● Data records:

/-! ### Colour -/

/-- A colour matrix computed for a course (R242 to R246). -/
structure MatrixSt where
  rows : List (Rat × Rat × Rat)
  gu : List Rat
  white : Rat
  avail : Rat
  /-- W0 and avail0 of R243 as this matrix has them. -/
  w0 : Rat
  avail0 : Rat
  /-- Status bits 2, 5, 6 and the white shift of this matrix. -/
  headroom : Bool
  moved : Bool
  held : Bool
  shift : Rat
  /-- Correction of each lane of the course: (lane, c). R249 -/
  corr : List (Nat × Rat)
  deriving DecidableEq, Repr

/-- Colour of one course beyond its entries (R242 to R247, R260). -/
structure ColourSt where
  /-- The matrix in use; one complete for the fence to come; one decided at the fence for the coming frame. R245, R246 -/
  inUse : Option MatrixSt := none
  ready : Option MatrixSt := none
  next : Option MatrixSt := none
  /-- The decided matrix takes in the commits and switch-ins of the coming frame start. R245 -/
  nextForced : Bool := false
  /-- A new matrix is forced at the next fence: no matrix is in use, or a colour entry changed with no frame in progress. R245 -/
  forced : Bool := true
  /-- W0 and avail0 fixed by R243; W is to be fixed anew. -/
  w0 : Rat := 0
  avail0 : Rat := 0
  fixW : Bool := true
  /-- Primary gains in use. R260 -/
  gu : List Rat := []
  /-- A sample of the frame in progress was clamped, or one rendered already for the frame to come. R247 -/
  clamped : Bool := false
  clampedNext : Bool := false
  /-- Uptime of the last new matrix. R245 -/
  lastNew : Nat := 0
  /-- LIT time of the course, in 2⁻¹⁶ ns, and the uptime since which it is LIT. R257 -/
  litTime : Nat := 0
  litSince : Option Nat := none
  deriving DecidableEq, Repr

/-- The emitter of one lane in the constancy loop (R256 to R264). -/
structure EmitterSt where
  /-- Consecutive rejections. R257 -/
  run : Nat := 0
  /-- Harmonics accepted in acquisition. R258 -/
  acquired : Nat := 0
  /-- LIT time of its course at its last accepted harmonic. R257 -/
  lastLit : Nat := 0
  /-- LIT time of its course as its acquisition began, and since which ĝ lies below the wear threshold. Table 7.7 -/
  begun : Nat := 0
  belowSince : Option Nat := none
  /-- It stays held until a tuning run has measured ρ again. R263 -/
  inputChanged : Bool := false
  deriving DecidableEq, Repr

/-! ### Sympathetic path -/

/-- One row of a capture frame so far (Table 8.10): its contributing frames, the bow of the last of them, and the sum and
number of the dark levels reported for them. R291 -/
structure CapRow where
  frames : Nat
  bow : Nat
  reverse : Bool
  harmonic : Bool
  records : Nat
  offset : Int
  darkSum : Nat
  darkN : Nat
  /-- A frame's records did not all fit in the staging store. R295 -/
  lost : Bool
  /-- Of each record: the sum of its frames' values, their number, and whether a sample was overrange. R290, R292 -/
  cells : List (Rat × Nat × Bool)
  deriving DecidableEq, Repr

● Problem to work on: Please give an exact copy of the entries above, from the line with "headroom : Bool" down to the line with "store. R295 -/", inclusive, and nothing else.

● Result for this exercise:
  headroom : Bool
  moved : Bool
  held : Bool
  shift : Rat
  /-- Correction of each lane of the course: (lane, c). R249 -/
  corr : List (Nat × Rat)
  deriving DecidableEq, Repr

/-- Colour of one course beyond its entries (R242 to R247, R260). -/
structure ColourSt where
  /-- The matrix in use; one complete for the fence to come; one decided at the fence for the coming frame. R245, R246 -/
  inUse : Option MatrixSt := none
  ready : Option MatrixSt := none
  next : Option MatrixSt := none
  /-- The decided matrix takes in the commits and switch-ins of the coming frame start. R245 -/
  nextForced : Bool := false
  /-- A new matrix is forced at the next fence: no matrix is in use, or a colour entry changed with no frame in progress. R245 -/
  forced : Bool := true
  /-- W0 and avail0 fixed by R243; W is to be fixed anew. -/
  w0 : Rat := 0
  avail0 : Rat := 0
  fixW : Bool := true
  /-- Primary gains in use. R260 -/
  gu : List Rat := []
  /-- A sample of the frame in progress was clamped, or one rendered already for the frame to come. R247 -/
  clamped : Bool := false
  clampedNext : Bool := false
  /-- Uptime of the last new matrix. R245 -/
  lastNew : Nat := 0
  /-- LIT time of the course, in 2⁻¹⁶ ns, and the uptime since which it is LIT. R257 -/
  litTime : Nat := 0
  litSince : Option Nat := none
  deriving DecidableEq, Repr

/-- The emitter of one lane in the constancy loop (R256 to R264). -/
structure EmitterSt where
  /-- Consecutive rejections. R257 -/
  run : Nat := 0
  /-- Harmonics accepted in acquisition. R258 -/
  acquired : Nat := 0
  /-- LIT time of its course at its last accepted harmonic. R257 -/
  lastLit : Nat := 0
  /-- LIT time of its course as its acquisition began, and since which ĝ lies below the wear threshold. Table 7.7 -/
  begun : Nat := 0
  belowSince : Option Nat := none
  /-- It stays held until a tuning run has measured ρ again. R263 -/
  inputChanged : Bool := false
  deriving DecidableEq, Repr

/-! ### Sympathetic path -/

/-- One row of a capture frame so far (Table 8.10): its contributing frames, the bow of the last of them, and the sum and
number of the dark levels reported for them. R291 -/
structure CapRow where
  frames : Nat
  bow : Nat
  reverse : Bool
  harmonic : Bool
  records : Nat
  offset : Int
  darkSum : Nat
  darkN : Nat
  /-- A frame's records did not all fit in the staging store. R295 -/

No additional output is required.